Als Experiment war ich im Oktober zweimal mit jeweils einer Person 2 Tage wandern, das Walk and Talk exklusiv Format. Jeweils zugeschnitten auf die Themen und die Physis der jeweiligen Person. Meine eigene Erkenntnis daraus: das ist mein Ding - gemeinsam in Bewegung. Damit bestätigt sich mein Portfolio: Einzelcoaching, Gruppenseminare, Walk and Talk.

Diesen Prozess der Reflektion, das in Kontakt kommen mit meinen Wünschen und der Austausch mit anderen dazu werde ich fortsetzen. Ich freue mich über jede Art von Außenbild und Austausch, die ich dafür von euch bekomme, vielen Dank im Voraus!

Was es noch zu teilen gibt

Die früheren Ausgaben von Attraversiamo – mail für dich sind unter https://www.fischer-perse.de/news.html verfügbar.

Vor kurzem habe ich einen LinkedIn Beitrag veröffentlicht: Zur Ruhe kommen. Oder: Wann ist es Zeit für den Rücktritt? Und was kommt danach?

https://www.linkedin.com/feed/update/urn:li:activity:7403818172279054336/

Darin vergleiche ich die Reaktion von Selbstständigen auf die Frage nach dem Ruhestand mit dem Verhalten und den Aussagen von Thomas Gottschalk und der Klarinettistin Sabine Meyer. Über Reaktionen, Kommentare und Weitergabe freue ich mich sehr.

Ausblick und Termine

Hier in der Übersicht die nächsten geplanten Termine und Angebote :

Lass mich wissen, ob wir im Gespräch für dich klären können, was am besten für dich passt.

Mein Wunsch für dich

Ultreia: Geh weiter, geh über dich hinaus, geh an deine Grenzen! Lebe das von dir, was du verstanden hast. Auch wenn es dir wenig erscheint: lebe es!

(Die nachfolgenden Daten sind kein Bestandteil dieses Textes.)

-- ==== Sys2Proof/Laws/Checks.lean ====
section
/-! SUPPORT. When the seven checks pass (60_exceptions R233), for each form, in terms of the spec's sets of addresses. -/

namespace Sys2Proof.Machine

/-- All seven checks pass exactly when none of the seven conditions of R231 holds. -/
theorem Plan.firstFault_none_iff (p : Plan) (stride : Int) (map : MemMap) :
    p.firstFault stride map = none ↔
      p.legal = true ∧ (∀ sel ∈ p.selectors, sel ≠ 0) ∧ (∀ a ∈ p.coefs, a.toNat % 2 = 0) ∧
        strideOk stride p.rowWidth = true ∧
        (∀ a, ¬ (spansHave p.partA a = true ∧ spansHave p.partB a = true)) ∧
        (∀ a, spansHave (p.rf ++ p.wf) a = true → 0 ≤ a ∧ a < (Config.addrLimit : Int)) ∧
        (∀ a, spansHave (p.rf ++ p.wf) a = true → memValid map a = true) := by
  rw [← spansDisjoint_iff, ← all_inSpace_iff, ← mapped_iff]
  have hs : p.selectors.any (fun s => decide (s = 0)) = false ↔ ∀ sel ∈ p.selectors, sel ≠ 0 := by simp
  have hc : p.coefs.any (fun a => decide (a.toNat % 2 = 1)) = false ↔ ∀ a ∈ p.coefs, a.toNat % 2 = 0 := by simp
  rw [← hs, ← hc, Plan.firstFault]
  cases p.legal <;> cases p.selectors.any (fun s => decide (s = 0)) <;>
    cases p.coefs.any (fun a => decide (a.toNat % 2 = 1)) <;> cases strideOk stride p.rowWidth <;>
    cases spansDisjoint p.partA p.partB <;> cases (p.rf ++ p.wf).all Span.inSpace <;>
    cases mapped map (p.rf ++ p.wf) <;> simp

/-! ### The checks as conditions on addresses -/

/-- A plan's first check is the well-formedness of its command. -/
theorem planOf_legal (i : Instr) (c : InFlight) : (planOf i c).legal = i.wellFormed := by cases i <;> rfl

/-- The selectors of a plan are the offsets R234 has checked. -/
theorem selectorZero_iff (i : Instr) (c : InFlight) :
    SelectorZero i ↔ (planOf i c).selectors.any (fun s => decide (s = 0)) = true := by
  cases i <;> simp [SelectorZero, planOf, fillPlan, clearPlan, interpPlan, idctPlan, whtPlan, filterPlan]

/-- The coefficient pointers of a plan are the ones R234 has checked. -/
theorem pointerOdd_iff (i : Instr) (c : InFlight) :
    PointerOdd c i ↔ (planOf i c).coefs.any (fun a => decide (a.toNat % 2 = 1)) = true := by
  cases i <;> simp [PointerOdd, planOf, fillPlan, clearPlan, interpPlan, idctPlan, whtPlan, filterPlan]

/-- The written row width of a plan is the one R234 names. -/
theorem strideShort_iff (i : Instr) (c : InFlight) :
    StrideShort c i ↔ strideOk c.dstride (planOf i c).rowWidth = false := by
  have h : ∀ w : Nat, strideOk c.dstride (some w) = false ↔ |c.dstride| < w := fun w => by
    rw [← Bool.not_eq_true, strideOk_iff, StrideCovers, not_le]
  cases i <;> simp only [planOf, fillPlan, clearPlan, interpPlan, idctPlan, whtPlan, filterPlan, h] <;>
    simp [StrideShort, strideOk]

theorem meet_iff {l k : List Span} {A B : Int → Prop} (hA : ∀ a, spansHave l a = true ↔ A a)
    (hB : ∀ a, spansHave k a = true ↔ B a) : Meet A B ↔ spansDisjoint l k = false := by
  rw [← Bool.not_eq_true, spansDisjoint_iff]
  simp [Meet, hA, hB]

/-- The parts of a plan are the sets R60 and R234 name. -/
theorem partsMeet_iff (i : Instr) (c : InFlight) :
    PartsMeet c i ↔ spansDisjoint (planOf i c).partA (planOf i c).partB = false := by
  cases i with
  | fill | clr1 | clr24 | lfsV | lfsH | lfiV | lfiH | lfmV | lfmH => exact iff_of_false id fun h => nomatch (show true = false from h)
  | idctAdd | idctDcAdd => exact meet_iff (fun _ => spansHave_bytes ..) (fun _ => spansHave_block ..)
  | idctDcAdd4y | idctDcAdd4uv => exact meet_iff (spansHave_fourDc c) (fun _ => spansHave_block ..)
  | wht | whtDc => exact meet_iff (fun _ => spansHave_bytes ..) (spansHave_slots c)
  | copy | epelV4 | epelV6 | epelH4 | epelH4V4 | epelH4V6 | epelH6 | epelH6V4 | epelH6V6 | bilinV | bilinH | bilinHV =>
    exact meet_iff (fun _ => spansHave_source ..) (fun _ => spansHave_block ..)

/-- Each condition of `CheckFails` is the corresponding test of `Plan.firstFault`. -/
theorem checkFails_iff (s : State) (c : InFlight) (i : Instr) :
    (CheckFails s c i .illegalCmd ↔ (planOf i c).legal = false) ∧
      (CheckFails s c i .badSelector ↔ (planOf i c).selectors.any (fun s => decide (s = 0)) = true) ∧
      (CheckFails s c i .misaligned ↔ (planOf i c).coefs.any (fun a => decide (a.toNat % 2 = 1)) = true) ∧
      (CheckFails s c i .badStride ↔ strideOk c.dstride (planOf i c).rowWidth = false) ∧
      (CheckFails s c i .overlap ↔ spansDisjoint (planOf i c).partA (planOf i c).partB = false) ∧
      (CheckFails s c i .addrRange ↔ ((planOf i c).rf ++ (planOf i c).wf).all Span.inSpace = false) ∧
      (CheckFails s c i .bus ↔ mapped s.memMap ((planOf i c).rf ++ (planOf i c).wf) = false) := by
  refine ⟨?_, ?_, ?_, ?_, ?_, ?_, ?_⟩
  · rw [planOf_legal]; rfl
  · exact selectorZero_iff i c
  · exact pointerOdd_iff i c
  · exact strideShort_iff i c
  · exact partsMeet_iff i c
  · rw [← Bool.not_eq_true, all_inSpace_iff]
    simp only [CheckFails, InFootprint, spansHave_append, Bool.or_eq_true]; push Not; simp
  · rw [← Bool.not_eq_true, mapped_iff]
    simp only [CheckFails, InFootprint, spansHave_append, Bool.or_eq_true]; push Not; simp

/-- Everything `Plan.firstFault` can answer: the fault of the first test that fails. -/
theorem Plan.firstFault_cases (p : Plan) (stride : Int) (map : MemMap) :
    p.firstFault stride map =
      match p.legal, p.selectors.any (fun s => decide (s = 0)), p.coefs.any (fun a => decide (a.toNat % 2 = 1)),
          strideOk stride p.rowWidth, spansDisjoint p.partA p.partB, (p.rf ++ p.wf).all Span.inSpace,
          mapped map (p.rf ++ p.wf) with
      | false, _, _, _, _, _, _ => some .illegalCmd
      | true, true, _, _, _, _, _ => some .badSelector
      | true, false, true, _, _, _, _ => some .misaligned
      | true, false, false, false, _, _, _ => some .badStride
      | true, false, false, true, false, _, _ => some .overlap
      | true, false, false, true, true, false, _ => some .addrRange
      | true, false, false, true, true, true, false => some .bus
      | true, false, false, true, true, true, true => none := by
  rw [Plan.firstFault]
  cases p.legal <;> cases p.selectors.any (fun s => decide (s = 0)) <;>
    cases p.coefs.any (fun a => decide (a.toNat % 2 = 1)) <;> cases strideOk stride p.rowWidth <;>
    cases spansDisjoint p.partA p.partB <;> cases (p.rf ++ p.wf).all Span.inSpace <;>
    cases mapped map (p.rf ++ p.wf) <;> rfl

/-! ### The forms -/

/-- What a footprint needs, said once: every address accessible. -/
theorem footprint_ok {s : State} {p : Plan} (h : ∀ a, spansHave (p.rf ++ p.wf) a = true → Accessible s a) :
    (∀ a, spansHave (p.rf ++ p.wf) a = true → 0 ≤ a ∧ a < (Config.addrLimit : Int)) ∧
      (∀ a, spansHave (p.rf ++ p.wf) a = true → memValid s.memMap a = true) :=
  ⟨fun a ha => ⟨(h a ha).1, (h a ha).2.1⟩, fun a ha => (h a ha).2.2⟩

theorem heightLegal_iff (h : BitVec 6) : heightLegal h = true ↔ 1 ≤ h.toNat ∧ h.toNat ≤ 32 := by
  rw [heightLegal, Bool.and_eq_true, decide_eq_true_eq, decide_eq_true_eq]; rfl

theorem fillPlan_passes {s : State} {c : InFlight} {legal : Bool} {w h : Nat} (hl : legal = true)
    (hs : StrideCovers c.dstride w) (ha : ∀ a, InBlock c.dst c.dstride w h a → Accessible s a) :
    (fillPlan legal w h c).firstFault c.dstride s.memMap = none := by
  rw [Plan.firstFault_none_iff]
  refine ⟨hl, by simp [fillPlan], by simp [fillPlan], (strideOk_iff _ _).mpr hs, by simp [fillPlan], ?_⟩
  exact footprint_ok fun a h => ha a ((spansHave_block ..).mp h)

theorem clearPlan_passes {s : State} {c : InFlight} {n : Nat} (he : c.x2.toNat % 2 = 0)
    (ha : ∀ a, InBytes c.aux n a → Accessible s a) : (clearPlan n c).firstFault c.dstride s.memMap = none := by
  rw [Plan.firstFault_none_iff]
  refine ⟨rfl, by simp [clearPlan], by simpa [clearPlan] using he, rfl, by simp [clearPlan], ?_⟩
  exact footprint_ok fun a h => ha a ((spansHave_bytes ..).mp h)

theorem interpPlan_passes {s : State} {c : InFlight} {legal : Bool} {sels : List (BitVec 3)} {ht vt : TapCount} {w : Width}
    {h : BitVec 6} (hl : legal = true) (hsel : ∀ sel ∈ sels, sel ≠ 0)
    (hr : InterpReady s c w h vt.lo vt.hi ht.lo ht.hi) :
    (interpPlan legal sels ht vt w.cols h.toNat c).firstFault c.dstride s.memMap = none := by
  rw [Plan.firstFault_none_iff]
  refine ⟨hl, hsel, by simp [interpPlan], (strideOk_iff _ _).mpr hr.stride, ?_, ?_⟩
  · rintro a ⟨h1, h2⟩
    exact hr.apart a ((spansHave_source ..).mp h1) ((spansHave_block ..).mp h2)
  · refine footprint_ok fun a h => ?_
    rw [spansHave_append, Bool.or_eq_true] at h
    exact h.elim (fun h => hr.source a ((spansHave_source ..).mp h)) fun h => hr.dest a ((spansHave_block ..).mp h)

theorem idctPlan_passes {s : State} {c : InFlight} {coefs : List Span} {C : Int → Prop} {w h : Nat}
    (hC : ∀ a, spansHave coefs a = true ↔ C a) (hr : IdctReady s c C w h) :
    (idctPlan coefs w h c).firstFault c.dstride s.memMap = none := by
  rw [Plan.firstFault_none_iff]
  refine ⟨rfl, by simp [idctPlan], by simpa [idctPlan] using hr.aligned, (strideOk_iff _ _).mpr hr.stride, ?_, ?_⟩
  · rintro a ⟨h1, h2⟩
    exact hr.apart a ((hC a).mp h1) ((spansHave_block ..).mp h2)
  · refine footprint_ok fun a hf => ?_
    have h' : spansHave coefs a = true ∨ spansHave (rectSpans c.dst c.dstride 0 h 0 w) a = true := by
      simp only [idctPlan, spansHave_append, Bool.or_eq_true] at hf
      tauto
    exact h'.elim (fun h => hr.coefs a ((hC a).mp h)) fun h => hr.pixels a ((spansHave_block ..).mp h)

theorem whtPlan_passes {s : State} {c : InFlight} {n : Nat} (hr : WhtReady s c n) :
    (whtPlan n c).firstFault c.dstride s.memMap = none := by
  rw [Plan.firstFault_none_iff]
  refine ⟨rfl, by simp [whtPlan], by simpa [whtPlan] using hr.aligned, rfl, ?_, ?_⟩
  · rintro a ⟨h1, h2⟩
    exact hr.apart a ((spansHave_bytes ..).mp h1) ((spansHave_slots ..).mp h2)
  · refine footprint_ok fun a h => ?_
    have h' : InBytes c.aux n a ∨ InSlots c a := by
      rw [← spansHave_bytes, ← spansHave_slots]
      simp only [whtPlan, spansHave_append, spansHave_cons, Bool.or_eq_true, spansHave_nil] at h ⊢
      tauto
    exact h'.elim (hr.coefs a) (hr.slots a)

/-- The planes a loop filter treats, each ready (R212). -/
theorem filterPlan_passes {s : State} {c : InFlight} {legal : Bool} {kind : FilterKind} {d : Direction} {n : Nat}
    {pair : Bool} (hl : legal = true) (hr : ∀ b ∈ planeBases pair c, PlaneReady s c d n b) :
    (filterPlan legal kind d n pair c).firstFault c.dstride s.memMap = none := by
  have hd : PlaneReady s c d n c.dst := hr _ (by cases pair <;> simp [planeBases])
  rw [Plan.firstFault_none_iff]
  refine ⟨hl, by simp [filterPlan], by simp [filterPlan], (strideOk_iff _ _).mpr hd.stride, by simp [filterPlan], ?_⟩
  refine footprint_ok fun a h => ?_
  rw [spansHave_append, Bool.or_eq_true] at h
  rcases h with h | h
  · simp only [filterPlan, spansHave_iff] at h
    obtain ⟨sp, hsp, hsa⟩ := h
    obtain ⟨b, hb, hsp⟩ := List.mem_flatMap.mp hsp
    refine (hr b hb).taps a ?_
    have := (spansHave_taps d n b c.dstride (-4) 8 a).mp ((spansHave_iff ..).mpr ⟨sp, hsp, hsa⟩)
    exact this
  · simp only [filterPlan, spansHave_iff] at h
    obtain ⟨sp, hsp, hsa⟩ := h
    obtain ⟨b, hb, hsp⟩ := List.mem_flatMap.mp hsp
    refine (hr b hb).taps a ?_
    obtain ⟨i, k, hi, h1, h2, he⟩ :=
      (spansHave_taps d n b c.dstride kind.lo kind.count a).mp ((spansHave_iff ..).mpr ⟨sp, hsp, hsa⟩)
    refine ⟨i, k, hi, ?_, ?_, he⟩ <;> cases kind <;> simp [FilterKind.lo, FilterKind.count] at h1 h2 <;> omega

end Sys2Proof.Machine
end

(Ultreia: Grußwort aus dem Spanischen (vom lateinischen) „eia ultra“ = vorwärts, wird auch von Pilgern auf dem Jakobsweg genutzt.)
(angelehnt an ein Zitat von Frère Roger: „Lebe das, was du vom Evangelium verstanden hast. Und wenn es noch so wenig ist. Aber lebe es.“)

 

Eine entspannte Adventszeit, Frohe Weihnachten im Kreis deiner Lieben und einen gelingenden Start ins Neue Jahr! Möge dir in 2026 alles mit Freude gelingen, was dir wirklich wichtig ist!